Go through the data from its first line and retype each line, stopping once the line containing "a width. -/" has been retyped.
· · ·
-- ==== Sys2Proof/Machine/Atomic.lean ====
section
/-!
DEFINITION. The performing of stores, and the atomic instructions (10_memory R270-R274, R281-R283, R286, R300, R479; 11_page
R313, R314; 17_link R428-R430): ATOM, RED, CAS, ALD, AST, DCAS, AMOVE, TIME, and the steps STORE_PERFORMED,
HOME_PERFORMED_WRITE and ATOMIC_VALUE_RETURN.
-/
namespace Sys2Proof.Machine

/-! ## Operations (R271) -/

/-- An operand or result cut to its width. -/
def cutWord (w64 : Bool) (x : DWord) : DWord := if w64 then x else ((x.setWidth 32 : BitVec 32)).setWidth 64

/-- Signed value at a width. -/
def wordInt (w64 : Bool) (x : DWord) : Int := if w64 then x.toInt else ((x.setWidth 32 : BitVec 32)).toInt

/-- The new value of an atomic operation from the old value and the operand, both cut to the width. -/
def atomicNew (op : AOp) (w64 : Bool) (old c : DWord) : DWord :=
  let r := match op with
    | .add => old + c
    | .minn => if old.toNat ≤ c.toNat then old else c
    | .mini => if wordInt w64 old ≤ wordInt w64 c then old else c
    | .maxn => if old.toNat ≤ c.toNat then c else old
    | .maxi => if wordInt w64 old ≤ wordInt w64 c then c else old
    | .and => old &&& c
    | .or => old ||| c
    | .xor => old ^^^ c
    | .exch => c
    | .incw => if old.toNat ≥ c.toNat then 0#64 else old + 1#64
    | .decw => if old = 0#64 ∨ old.toNat > c.toNat then c else old - 1#64
    | .fadd32 => ((f32AddRne (old.setWidth 32) (c.setWidth 32)).1).setWidth 64
    | .bfadd2 =>
      let half := fun j => BitVec.ofNat 16
        (fpAdd ffBf16 .rne false false (old.extractLsb' (16 * j) 16).toNat (c.extractLsb' (16 * j) 16).toNat).1
      ((half 1 ++ half 0 : BitVec 32)).setWidth 64
  cutWord w64 r

/-- What an atomic does to a word: the operand of the lane and, for CAS, its comparand. -/
def homeOpNew (h : HomeOp) (w64 : Bool) (lane : Nat) (old c : DWord) : Option DWord :=
  match h with
  | .atom op | .red op => some (atomicNew op w64 old c)
  | .cas cmp =>
    match cmp.find? fun x => decide (x.1 = lane) with
    | some x => if cutWord w64 x.2 = old then some c else none
    | none => none
  | .ald => none
  | .ast | .nt _ | .channel _ _ => some c

/-! ## The units below the home (R270) -/

/-- Read a word at the unit of a scope. -/
def unitRead (s : State) (id : GangId) (ctx : Nat) (scope : Scope) (t : Target) (n : Nat) : State × Nat × Bool :=
  match t with
  | .scratch d c pos => (s, scratchNat s d c pos n, scratchPoisoned s d c pos n)
  | .mem pa _ =>
    if scope = .clu then
      let s := clusterFill (drainLines s id.die id.core fun k => decide (k = pa / 128)) id.die (clusterOf id.core) (pa / 128) (leaseOf s ctx) .normal
      let x := lineOr (getCluster s id.die (clusterOf id.core)).lines (pa / 128)
      (s, lineNat x.data (pa % 128) n, poisonAt x.poison (pa % 128) n)
    else
      let s := supplyLine s id.die (pa / 128)
      let x := sheetOr s id.die (pa / 256)
      (s, lineNat x.work (pa % 256) n,
        x.poison &&& wordsTouched 64 (byteSpan 256 (pa % 256) n) ≠ 0#64)
  | .remote d a => (s, outsideNat s d a n, false)
  | .bell _ | .away _ => (s, 0, false)

/-- The gang has written `n` bytes of a sheet at its cluster cache or RDC (R300). -/
def noteWrote (s : State) (id : GangId) (op pa n : Nat) : State :=
  let m : BitVec 256 := byteSpan 256 (pa % 256) n
  let same := fun (w : Wrote) => decide (w.gang = id) && decide (w.sheet = pa / 256) && !w.sent
  if s.wrote.any same then { s with wrote := s.wrote.map fun w => if same w then { w with bytes := w.bytes ||| m } else w }
  else { s with wrote := s.wrote ++ [{ gang := id, op := op, sheet := pa / 256, bytes := m, sent := false }] }

/-- Write a word at the unit of a scope; the core's copies of a line that it has made old are dropped (R262). -/
def unitWrite (s : State) (id : GangId) (op : Nat) (scope : Scope) (t : Target) (n x : Nat) (psn : Bool) : State :=
  match t with
  | .scratch d c pos => modCore s d c fun k =>
      { k with scratch := cellsWrite k.scratch pos (bytesOfNat n x),
               scratchPoison := if psn then k.scratchPoison else k.scratchPoison.filter fun w => !wholeWords pos n w }
  | .mem pa _ =>
    let s := noteWrote s id op pa n
    if scope = .clu then
      let s := clusterWrite s id.die (clusterOf id.core) (pa / 128) (byteSpan 128 (pa % 128) n) (lineOf 1024 (pa % 128) x) .normal
      modCore s id.die id.core fun c => { c with l1 := c.l1.filter fun y => decide (y.line ≠ pa / 128) }
    else
      let m := byteSpan 256 (pa % 256) n
      let s := rdcWrite s id.die (pa / 256) m (lineOf 2048 (pa % 256) x) (if psn then wordsTouched 64 m else 0#64)
      dropCopies s id.die id.core (pa / 128)
  | _ => s

/-- Perform a lane at a unit: the old value comes back (R272). -/
def unitPerform (s : State) (id : GangId) (op ctx : Nat) (h : HomeOp) (w64 : Bool) (scope : Scope) (x : LaneAcc) :
    State × Nat × Bool :=
  let n := wordSize w64
  let r := unitRead s id ctx scope x.tgt n
  match homeOpNew h w64 x.lane (BitVec.ofNat 64 r.2.1) (cutWord w64 (x.data.setWidth 64)) with
  | none => r
  | some v => (unitWrite r.1 id op scope x.tgt n v.toNat r.2.2, r.2)

/-- Perform lanes in ascending order (R272). -/
def unitPerformAll (s : State) (id : GangId) (op ctx : Nat) (h : HomeOp) (w64 : Bool) (scope : Scope) :
    List LaneAcc → State × List (Nat × Nat × Bool)
  | [] => (s, [])
  | x :: rest =>
    let r := unitPerform s id op ctx h w64 scope x
    let t := unitPerformAll r.1 id op ctx h w64 scope rest
    (t.1, (x.lane, r.2) :: t.2)

/-- The lines of a die-scope atomic are flushed from the issuing core's L1 and cluster cache first (R479). -/
def flushFor (s : State) (id : GangId) (l : List LaneAcc) : State :=
  let lines := l.filterMap fun x => match x.tgt with
    | .mem pa _ => some (pa / 128)
    | _ => none
  flushCluster (drainLines s id.die id.core fun k => lines.contains k) id.die (clusterOf id.core) fun k => lines.contains k

/-- The sheets without a twin that lanes at the RDC would write. -/
def newTwins (s : State) (die : Nat) (l : List LaneAcc) : List Nat :=
  l.foldl (fun a x => match x.tgt with
    | .mem pa false =>
      if decide ((sheetOr s die (pa / 256)).state = .clean) && !a.contains (pa / 256) then a ++ [pa / 256] else a
    | _ => a) []

/-- Room for the twins that lanes at die scope need together (R299), and the lines of the sheets that they need whole. -/
def twinsFit (s : State) (die : Nat) (l : List LaneAcc) : Bool :=
  decide (newTwins s die l = []) || (newTwins s die l).all (sheetReach s die) && decide (twinCount (getDie s die) + (newTwins s die l).length ≤ twinStore)

/-! ## Results (R272) -/

/-- Write the old values of a vector atomic: the union rule, and a cut where neighbouring results differ, in each register of
a pair on its own values. -/
def atomWrite (d : Opnd) (w64 : Bool) (act cuts : Mask) (l : List (Nat × Nat × Bool)) (before a : Arch) : Arch :=
  match d with
  | .v r => (List.range (if w64 then 2 else 1)).foldl (fun x k =>
      x.setV (groupReg r k) (some (packRuns ((List.range 32).map fun i =>
        let old := before.vreg (groupReg r k)
        if inMask act i then
          { value := BitVec.ofNat 32 ((laneResult l i).1 / 2 ^ (32 * k)), poison := (laneResult l i).2,
            start := (laneResult l i).2 || inMask cuts i || (decide (act ≠ fullMask) && (vregCut old i || edgeAt act i)) }
        else
          { value := vregVal old i, poison := vregPoison old i,
            start := vregCut old i || (!vregPoison old i && (inMask cuts i || edgeAt act i)) })))) a
  | .s r => a.setS r (some (BitVec.ofNat 64 (laneResult l 0).1))
  | _ => a

/-- The result of an atomic goes to a register. -/
def HomeOp.returns : HomeOp → Bool
  | .atom _ | .cas _ | .ald => true
  | _ => false

/-! ## Issue (R281, R282) -/

/-- A channel's store, which CHANNEL_STORE_PERFORM performs (R439). -/
def HomeOp.inChannel : HomeOp → Bool
  | .channel _ _ => true
  | _ => false

/-- What an atomic needs of a page (R295). -/
def HomeOp.access : HomeOp → Access
  | .atom _ | .cas _ => .rmw
  | .ald => .read
  | _ => .write

/-- On the bell page ATOM, RED and CAS raise PROTECTION; AST acts and ALD reads zero (R481). -/
def bellAtomic (h : HomeOp) (x : Checked) : Checked :=
  match x.res, h with
  | .inr (.bell _), .atom _ | .inr (.bell _), .red _ | .inr (.bell _), .cas _ => { x with res := .inl cProtection }
  | _, _ => x

/-- A lane is performed at a home whatever its scope: host-biased and remote pages, and the bell page (R315, R316, R289). -/
def targetAtHome : Target → Bool
  | .mem _ hb => hb
  | .scratch _ _ _ => false
  | _ => true

/-- The lane's home is lost: it raises HOME_LOST whatever its scope, but ALD reads poisoned data. R322 says 'an atomic to that die', which
the model takes for any atomic on an address of that home (DESIGN CHOICE, log 163); R276 has HOME_LOST arise at a FENCE only, and the
model follows R322 (log 164). -/
def lostLane (s : State) (h : HomeOp) (l : List (Nat × BitVec 64 × Target)) : Option Nat :=
  if h = .ald then none
  else (l.find? fun x => match x.2.2 with
    | .mem pa _ => homeLost s (homeOf pa)
    | _ => false).map fun x => x.1
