/-- The latest end of a lease that now runs on a changed line: of those granted to the die's cluster caches, and of those and the ones
granted to L1s (R311). -/
def leasesOn (s : State) (die : Nat) (b : Diff) : Nat × Nat :=
  let lines := distinct (b.words.map fun w => 32 * b.span + w.1 / 32)
  let u := lines.foldl (fun n l => max n ((sheetOr s die (l / 2)).granted (l % 2))) s.tick
  (u, s.clusters.foldl (fun n c => if c.die = die then
    c.lines.foldl (fun n x => if lines.contains x.line then max n x.grantEnd else n) n else n) u)

/-- A block that its die has applied, with the leases that its acknowledgement waits for: those on a line that the die has dropped among
them, since their copies are still read, though R307 has a dropped page's block acknowledged at once (DESIGN CHOICE, log 166). -/
def arrived (s : State) (f : Fwd) : Fwd :=
  let e := leasesOn s f.die f.d
  { f with stage := .applied, until_ := e.1, ackAt := e.2 }

/-- An atomic's value that the home has sent the die before has not arrived (R314). -/
def valueBefore (s : State) (home die seq : Nat) : Bool :=
  s.msgs.any fun m => match m with
    | .atomicValue h d _ _ _ _ q => decide (h = home) && decide (d = die) && decide (q < seq)
    | _ => false

/-- SHARER_APPLY: the next block of a home arrives at a die; while the die waits for the stamp of its own block for the span it
is held, and otherwise applied (R309, R310). -/
def execSharerApply (die home : Nat) (s : State) : Res :=
  match s.fwds.find? (fwdTo home die .sent) with
  | none => idle s
  | some f =>
    if valueBefore s home die f.seq || !homeReach s die home then idle s
    else if flightStamp (getDie s die) f.d.span = some none then
      .next { s with fwds := modFwd (fwdTo home die .sent) (fun f => { f with stage := .held }) s.fwds }
    else
      .next (applyDiff { s with fwds := modFwd (fwdTo home die .sent) (arrived s) s.fwds } die f.d)

/-- Apply the held blocks of a span in order. -/
def releaseHeld (s : State) (die home span : Nat) : State :=
  let held := s.fwds.filter fun f => fwdTo home die .held f && decide (f.d.span = span)
  let s := { s with fwds := s.fwds.map fun f => if fwdTo home die .held f && decide (f.d.span = span) then arrived s f else f }
  held.foldl (fun s f => applyDiff s die f.d) s

/-- STAMP_NOTICE: the die learns its block's stamp and applies what it has held for the span (R310). -/
def execStampNotice (die home : Nat) (s : State) : Res :=
  if !homeReach s die home then idle s else
  match takeMsg (fun m => match m with
    | .stampNotice h d sp st => if h = home ∧ d = die then some (sp, st) else none
    | _ => none) s.msgs with
  | none => idle s
  | some ((span, st), rest) =>
    let s := modDie { s with msgs := rest } die fun d =>
      { d with round := d.round.map fun r => { r with spans := r.spans.map fun x => if x.1 = span then (x.1, some st) else x } }
    .next (releaseHeld s die home span)

/-- SHARER_ACK: an applied block is acknowledged once the cluster-cache leases on its lines, and the L1 leases granted before those
ended, have ended (R311). -/
def execSharerAck (die home : Nat) (s : State) : Res :=
  let ready := fun (f : Fwd) => fwdTo home die .applied f && decide (f.ackAt ≤ s.tick)
  if s.fwds.any ready && homeReach s die home then .next { s with fwds := removeFirst ready s.fwds } else idle s
where
  /-- Take the first out. -/
  removeFirst (f : Fwd → Bool) : List Fwd → List Fwd
    | [] => []
    | x :: rest => if f x then rest else x :: removeFirst f rest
· · ·
* [RESPONSE FOR THIS EXERCISE]:
-- ==== Sys2Proof/Machine/Atomic.lean ====
section
/-!
DEFINITION. The performing of stores, and the atomic instructions (10_memory R270-R274, R281-R283, R286, R300, R479; 11_page
R313, R314; 17_link R428-R430): ATOM, RED, CAS, ALD, AST, DCAS, AMOVE, TIME, and the steps STORE_PERFORMED,
HOME_PERFORMED_WRITE and ATOMIC_VALUE_RETURN.
-/
namespace Sys2Proof.Machine

/-! ## Operations (R271) -/

/-- An operand or result cut to its width. -/
def cutWord (w64 : Bool) (x : DWord) : DWord := if w64 then x else ((x.setWidth 32 : BitVec 32)).setWidth 64

/-- Signed value at a width. -/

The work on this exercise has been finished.